-- ==== Sys2Proof/Laws/Ops.lean ====
section
/-! SUPPORT. One lemma per shared operation over registers, stack, framebuffer and inputs: everything it can do. -/

namespace Sys2Proof.Machine

variable (s : State)

/-! ### Registers -/

theorem State.getV_setV (r q : Nibble) (b : Byte) : (s.setV r b).getV q = if q = r then b else s.getV q := by
  by_cases h : q = r
  · subst h; simp [State.getV, State.setV]
  · have : r.toNat ≠ q.toNat := fun h' => h (BitVec.eq_of_toNat_eq h'.symm)
    simp [State.getV, State.setV, this, h]

@[simp] theorem State.getV_setV_same (r : Nibble) (b : Byte) : (s.setV r b).getV r = b := by
  simp [State.getV_setV]

/-- Registers are their readings. -/
theorem State.v_ext {s t : State} (h : ∀ r, t.getV r = s.getV r) : t.v = s.v := by
  apply Vector.ext
  intro k hk
  have := h (BitVec.ofNat 4 k)
  have hk' : k % 16 = k := Nat.mod_eq_of_lt hk
  simpa [State.getV, hk'] using this

/-- `WriteResultAndFlag`, read back: the flag wins in VF under `flag_last`, the result under `result_last`. -/
theorem State.getV_writeResultAndFlag (x q : Nibble) (r : Nat) (f : Byte) :
    (s.writeResultAndFlag x r f).getV q =
      match s.cfg.vfWriteOrder with
      | .flagLast => if q = flagIndex then f else if q = x then BitVec.ofNat 8 r else s.getV q
      | .resultLast => if q = x then BitVec.ofNat 8 r else if q = flagIndex then f else s.getV q := by
  cases h : s.cfg.vfWriteOrder <;> simp [State.writeResultAndFlag, h, State.getV_setV]

/-- `WriteResultAndFlag` writes registers only. -/
theorem State.writeResultAndFlag_eq (x : Nibble) (r : Nat) (f : Byte) :
    s.writeResultAndFlag x r f = { s with v := (s.writeResultAndFlag x r f).v } := by
  cases h : s.cfg.vfWriteOrder <;> simp [State.writeResultAndFlag, h, State.setV]

/-- The logic instructions write registers only. -/
theorem State.writeLogic_eq (x : Nibble) (r : Byte) :
    s.writeLogic x r = { s with v := (s.writeLogic x r).v } := by
  unfold State.writeLogic
  split
  · exact State.writeResultAndFlag_eq s x _ _
  · rfl

/-- A run of register writes touches registers only. -/
theorem State.setRegistersFrom_eq (bs : List Byte) (k : Nat) :
    s.setRegistersFrom k bs = { s with v := (s.setRegistersFrom k bs).v } := by
  induction bs generalizing s k with
  | nil => rfl
  | cons b bs ih => rw [State.setRegistersFrom, ih]; rfl

/-- A run of register writes, read back. -/
theorem State.getV_setRegistersFrom (bs : List Byte) (k : Nat) (q : Nibble) (h : k + bs.length ≤ 16) :
    (s.setRegistersFrom k bs).getV q =
      if k ≤ q.toNat ∧ q.toNat < k + bs.length then bs.getD (q.toNat - k) 0 else s.getV q := by
  induction bs generalizing s k with
  | nil =>
    have : ¬ (k ≤ q.toNat ∧ q.toNat < k + ([] : List Byte).length) := by simp
    rw [if_neg this]
    rfl
  | cons b bs ih =>
    simp only [List.length_cons] at h
    rw [State.setRegistersFrom, ih _ _ (by omega), State.getV_setV]
    have hq : q = BitVec.ofNat 4 k ↔ q.toNat = k := by
      constructor
      · rintro rfl
        simp
        omega
      · intro hk
        apply BitVec.eq_of_toNat_eq
        simp
        omega
    by_cases h1 : q.toNat = k
    · have h2 : ¬ (k + 1 ≤ q.toNat ∧ q.toNat < k + 1 + bs.length) := by omega
      have h3 : k ≤ q.toNat ∧ q.toNat < k + (b :: bs).length := by simp; omega
      rw [if_neg h2, if_pos h3, if_pos (hq.mpr h1)]
      simp [h1]
    · rw [if_neg (fun hc => h1 (hq.mp hc))]
      by_cases h2 : k + 1 ≤ q.toNat ∧ q.toNat < k + 1 + bs.length
      · have h3 : k ≤ q.toNat ∧ q.toNat < k + (b :: bs).length := by simp; omega
        rw [if_pos h2, if_pos h3]
        obtain ⟨j, hj⟩ : ∃ j, q.toNat - k = j + 1 := ⟨q.toNat - k - 1, by omega⟩
        rw [hj, List.getD_cons_succ]
        congr 1
        omega
      · have h3 : ¬ (k ≤ q.toNat ∧ q.toNat < k + (b :: bs).length) := by simp; omega
        rw [if_neg h2, if_neg h3]

@[simp] theorem State.length_lowRegisters (n : Nat) : (s.lowRegisters n).length = n := by
  simp [State.lowRegisters]

theorem State.getD_lowRegisters (n k : Nat) (h : k < n) :
    (s.lowRegisters n).getD k 0 = s.getV (BitVec.ofNat 4 k) := by
  simp [State.lowRegisters, List.getD, h]

/-! ### The stack -/

theorem State.pushAndJump_of_room (target : Word) (h : s.stackFull = false) :
    s.pushAndJump target = .next ((s.pushed (s.ip + 2)).setIp target) := by
  simp [State.pushAndJump, h]

theorem State.pushAndJump_of_full (target : Word) (h : s.stackFull = true) :
    s.pushAndJump target = .fault .stackOverflow := by
  simp [State.pushAndJump, h, raise]

/-- Everything a push and jump can answer. -/
theorem State.pushAndJump_cases (target : Word) :
    (s.stackFull = false ∧ s.pushAndJump target = .next ((s.pushed (s.ip + 2)).setIp target)) ∨
      (s.stackFull = true ∧ s.pushAndJump target = .fault .stackOverflow) := by
  cases h : s.stackFull
  · exact .inl ⟨rfl, s.pushAndJump_of_room target h⟩
  · exact .inr ⟨rfl, s.pushAndJump_of_full target h⟩

/-! ### The framebuffer -/

theorem Frame.pixel_eq (fb : Frame) (x y : Nat) (hx : x < 64) (hy : y < 32) : Frame.pixel fb x y = fb[x][y] := by
  simp [Frame.pixel, hx, hy]

/-- Outside the screen every pixel reads off. -/
theorem Frame.pixel_off_screen (fb : Frame) (x y : Nat) (h : 64 ≤ x ∨ 32 ≤ y) : Frame.pixel fb x y = false := by
  by_cases hx : x < 64
  · have hy : ¬ y < 32 := by omega
    simp [Frame.pixel, hx, hy]
  · simp [Frame.pixel, hx]

/-- A pixel after a set: the new value at that place if it is on the screen, the old one everywhere else. -/
theorem Frame.pixel_setPixel (fb : Frame) (x y x' y' : Nat) (b : Bool) :
    Frame.pixel (Frame.setPixel fb x y b) x' y' =
      if x' = x ∧ y' = y ∧ x < 64 ∧ y < 32 then b else Frame.pixel fb x' y' := by
  by_cases hx : x < 64
  · by_cases hy : y < 32
    · by_cases hx' : x' < 64
      · by_cases hy' : y' < 32
        · rw [Frame.pixel_eq _ _ _ hx' hy', Frame.pixel_eq _ _ _ hx' hy']
          simp only [Frame.setPixel, hx, hy, dite_true]
          by_cases h1 : x' = x
          · subst h1
            by_cases h2 : y' = y
            · subst h2; simp
            · simp [Ne.symm h2, h2]
          · simp [Ne.symm h1, h1]
        · have : y' ≠ y := by omega
          simp [Frame.pixel_off_screen _ x' y' (by omega), this]
      · have : x' ≠ x := by omega
        simp [Frame.pixel_off_screen _ x' y' (by omega), this]
    · simp [Frame.setPixel, hx, hy]
  · simp [Frame.setPixel, hx]

@[simp] theorem Frame.pixel_blank (x y : Nat) : Frame.pixel Frame.blank x y = false := by
  by_cases h : x < 64 ∧ y < 32
  · rw [Frame.pixel_eq _ _ _ h.1 h.2]; simp [Frame.blank]
  · exact Frame.pixel_off_screen _ _ _ (by omega)

/-! ### Inputs and free values -/

/-- A draw uses up either the host's next draw or one free value, and changes nothing else. -/
theorem State.randomByte_cases :
    (∃ b bs, s.rand = b :: bs ∧ s.randomByte = (b, { s with rand := bs })) ∨
      (s.rand = [] ∧ s.randomByte = (Config.randomByte s.draws, { s with draws := s.draws + 1 })) := by
  cases h : s.rand with
  | nil => exact .inr ⟨rfl, by simp [State.randomByte, h]⟩
  | cons b bs => exact .inl ⟨b, bs, rfl, by simp [State.randomByte, h]⟩

theorem State.mem_pressedKeys (k : Nat) : k ∈ s.pressedKeys ↔ k < 16 ∧ s.keyDown k = true := by
  simp [State.pressedKeys]

/-- The chosen key is one of the set. -/
theorem State.chooseKey_mem (k : Nat) (ks : List Nat) : s.chooseKey k ks ∈ k :: ks := by
  cases ks with
  | nil => simp [State.chooseKey]
  | cons k' ks =>
    have h : Config.keyChoice s.draws % (k :: k' :: ks).length < (k :: k' :: ks).length :=
      Nat.mod_lt _ (by simp)
    simp only [State.chooseKey, List.getD, List.getElem?_eq_getElem h, Option.getD_some]
    exact List.getElem_mem h

/-- A key operand is used up to 15 and faults above. -/
theorem State.withKeyOperand_cases (x : Nibble) (use : Nat → Result) :
    ((s.getV x).toNat ≤ 15 ∧ s.withKeyOperand x use = use (s.getV x).toNat) ∨
      (15 < (s.getV x).toNat ∧ s.withKeyOperand x use = .fault (.keyOutOfRange (s.getV x))) := by
  by_cases h : 15 < (s.getV x).toNat
  · exact .inr ⟨h, by simp [State.withKeyOperand, h, raise]⟩
  · exact .inl ⟨by omega, by simp [State.withKeyOperand, h]⟩

end Sys2Proof.Machine
end

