theorem fetchInstr_of_lookup_eq_none (hmode : s.mode = .loaded) (hip : s.ip.toNat ≤ 4094)
    (hlookup : lookupByOpcode s.cfg.sysPresent (s.readByte s.ip.toNat ++ s.readByte (s.ip.toNat + 1)) = none) :
    s.fetchInstr = .error (.decodeError (s.readByte s.ip.toNat ++ s.readByte (s.ip.toNat + 1))) := by
  unfold State.fetchInstr
  rw [hmode, s.fetchWord_of_fits hip]
  simp only [hlookup]

theorem fetchInstr_of_lookup_eq_some (hmode : s.mode = .loaded) (hip : s.ip.toNat ≤ 4094)
    (hlookup : lookupByOpcode s.cfg.sysPresent (s.readByte s.ip.toNat ++ s.readByte (s.ip.toNat + 1)) = some i) :
    s.fetchInstr = .ok i := by
  unfold State.fetchInstr
  rw [hmode, s.fetchWord_of_fits hip]
  simp only [hlookup]

/-! ### The transition -/

theorem stepInstruction_of_fetch_eq_ok (h : s.fetchInstr = .ok i) : stepInstruction s = exec i s.lowerRender := by
  unfold stepInstruction
  rw [h]

theorem stepInstruction_of_fetch_eq_error {f : Fault} (h : s.fetchInstr = .error f) :
    stepInstruction s = .fault f := by
  unfold stepInstruction
  rw [h]
  rfl

theorem step_of_queue_nil (hq : s.queue = []) : step s = runLoopStep s := by
  unfold step runNext
  rw [hq]

theorem step_of_queue_nil_of_not_tick (hq : s.queue = []) (htick : s.tickIsNext = false) :
    step s = stepInstruction (s.setSchedule s.schedule.countStep) := by
  rw [step_of_queue_nil hq, runLoopStep, htick]
  rfl

theorem step_of_queue_nil_of_tick (hq : s.queue = []) (htick : s.tickIsNext = true) :
    step s = .next (s.tick.setSchedule s.schedule.countTick) := by
  rw [step_of_queue_nil hq, runLoopStep, if_pos htick]

theorem step_of_queue_step (hq : s.queue = .step :: cs) : step s = stepInstruction (s.setQueue cs) := by
  unfold step runNext
  rw [hq]

theorem step_of_queue_cons {c : Command} (hq : s.queue = c :: cs) (hc : c ≠ .step) :
    step s = (perform c (s.setQueue cs)).toResult := by
  unfold step runNext
  rw [hq]
  cases c
  case step => exact absurd rfl hc
  all_goals rfl

/-! ### The tick -/

theorem tick_of_loaded (hmode : s.mode = .loaded) :
    s.tick = { s with dt := countDown s.dt, st := countDown s.st, soundAlert := s.st == 1 } := by
  unfold State.tick
  rw [hmode]

theorem tick_of_idle (hmode : s.mode = .idle) : s.tick = s := by
  unfold State.tick
  rw [hmode]

theorem onlyChanges_tick : OnlyChanges [.delayTimer, .soundTimer, .soundAlert] s s.tick := by
  cases hmode : s.mode with
  | idle =>
    rw [tick_of_idle hmode]
    exact OnlyChanges.refl _ s
  | loaded =>
    rw [tick_of_loaded hmode]
    intro p hp
    cases p <;> simp_all [Part.kept, State.getV, State.readByte]

theorem countDown_zero {b : Byte} (h : b = 0) : countDown b = 0 := if_pos h

theorem toNat_countDown_succ {b : Byte} (h : b ≠ 0) : (countDown b).toNat + 1 = b.toNat := by
  have hpos : b.toNat ≠ 0 := fun h0 => h (BitVec.eq_of_toNat_eq h0)
  rw [countDown, if_neg h, BitVec.toNat_sub]
  simp
  omega

/-- The alert is the transition from 1 to 0 (R219). -/
theorem alert_iff (b : Byte) : (b == 1) = true ↔ b = 1 ∧ countDown b = 0 := by
  rw [beq_iff_eq]
  constructor
  · rintro rfl
    exact ⟨rfl, rfl⟩
  · exact And.left
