-- ==== Sys2Proof/Machine/Startup.lean ====
section
/-! DEFINITION. Reset and start-up (11.1): RESET and CONFIG_READ_COMPLETE. -/

namespace Sys2Proof.Machine

/-! ## RESET (R179) -/

/-- Power-on leaves page contents unknown (log entry 3); the reset line does not clear a page (R19). -/
def memAfter (cause : ResetCause) (m : Memory) : Memory :=
  match cause with
  | .powerOn => []
  | .resetLine => m

/-- RESET: every block takes its reset values, the straps and the raw contact levels are sampled. The free values
already drawn stay drawn (log entry 37), and the queue is not the station's. -/
def execReset (cause : ResetCause) (straps : Station) (levels : PerContact Level) (s : State) :
    Host.Outcome State Fault Refusal :=
  .next
    { State.reset with
      station := straps
      mem := memAfter cause s.mem
      contacts := .reset levels
      free := s.free
      pending := s.pending }

/-! ## CONFIG_READ_COMPLETE (R181 to R183) -/

/-- R128: what the egress keeps for a lane when the lane plan comes into force. -/
def LaneKind.egress : LaneKind → EgressLane
  | .picture => .picture []
  | .sound => .sound 0
  | .data => .data

/-- R182: the record comes into force. -/
def State.configure (s : State) (c : Settings) : State :=
  let s := (s.withSettings (some c)).withStore { s.store with lanes := fullLanes c.planCode }
  let s := s.withIngress ⟨none, freshEntries c, 0, 0, []⟩
  let s := s.withEgress { s.egress with lanes := c.lanes.map LaneKind.egress }
  (s.withLink { s.link with connected := true }).enterListening

/-- R183: the entry to CONFIG-FAULT. -/
def State.failConfig (s : State) : State := (s.withIndex []).discardPlan.withMode .configFault

/-- CONFIG_READ_COMPLETE (R181); no effect outside CONFIGURING. -/
def execConfigReadComplete (bytes : List Byte) (s : State) : Host.Outcome State Fault Refusal :=
  if s.mon.mode = .configuring then
    match parseRecord bytes with
    | some c => .next (s.configure c)
    | none => .next s.failConfig
  else .next s

end Sys2Proof.Machine
end

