/-- Every frame body reads back with fields in their ranges: a MARK content, a PACE, a RECAP-HEAD, a RECAP-CUT, a
RECAP-PACE, a RECAP-SPAN, a RECAP-END, a JOIN and a BEACON; HOLD and RESUME have none. An image cut's state is ARMED (it is
not read before adoption). -/
def Obligations.BodiesReadBack : Prop :=
  (∀ m : Mark, parseMark m.kind m.body = some m ∧ m.body.length = m.kind.bodyLength) ∧
  (∀ (stamp p : Slot) (n : Int), n = -1 ∨ (1 ≤ n ∧ n ≤ 8) →
    parsePace (paceBody stamp p n) = some (stamp, p, some n)) ∧
  (∀ stamp founding : Slot, parseHead (headBody stamp founding) = some (stamp, founding)) ∧
  (∀ c : Cut, parseCut (cutBytes c) = some { c with state := .armed }) ∧
  (∀ p : Pace, p.count = -1 ∨ (1 ≤ p.count ∧ p.count ≤ 8) → parseRecapPace (paceBytes p) = some p) ∧
  (∀ (x0 : Slot) (d : Span), d.age x0 < 500 → parseRecapSpan x0 (recapSpanBody x0 d) = some d) ∧
  (∀ e : RecapEnd, e.delay < 65536 → e.rep ≤ 8 → e.horizonOffset < 65536 → e.cuts < 256 → e.paces < 256 →
    e.spans < 256 → 100 ≤ e.tEra ∧ e.tEra ≤ 3000 → parseRecapEnd (recapEndBody e) = some e) ∧
  (∀ (stamp : Slot) (resync : Bool), parseJoin (joinBody stamp resync) = some stamp) ∧
  ∀ b : Beacon, b.rep ≤ 8 → b.delay < 65536 → 10 ≤ b.period ∧ b.period ≤ 250 →
    parseBeacon (beaconBody b) = some b

/-! ## Invariants -/

/-- Reset satisfies the invariants that every step keeps. -/
def Obligations.InvariantsAtReset : Prop :=
  Capacities State.reset ∧ IndexOrdered State.reset ∧ PagesAccounted State.reset

/-- Every step keeps the memory's canonical form, every list within its capacity, and the general entries in their entry
order. -/
def Obligations.StepKeepsCapacities : Prop := ∀ s t : State, Capacities s → step s = .next t → Capacities t

/-- Every step keeps the slot index in order, joined to the open period. -/
def Obligations.StepKeepsIndexOrder : Prop := ∀ s t : State, IndexOrdered s → step s = .next t → IndexOrdered t

/-- Every step keeps the account of the pages: no page is lost, none is in two places. -/
def Obligations.StepKeepsPages : Prop := ∀ s t : State, PagesAccounted s → step s = .next t → PagesAccounted t
end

[WHAT IS REQUIRED]
Search the material above for lines containing the string "IndexOrdered", then pull them out.

[RESPONSE TO THIS TASK]
  Capacities State.reset ∧ IndexOrdered State.reset ∧ PagesAccounted State.reset
def Obligations.StepKeepsIndexOrder : Prop := ∀ s t : State, IndexOrdered s → step s = .next t → IndexOrdered t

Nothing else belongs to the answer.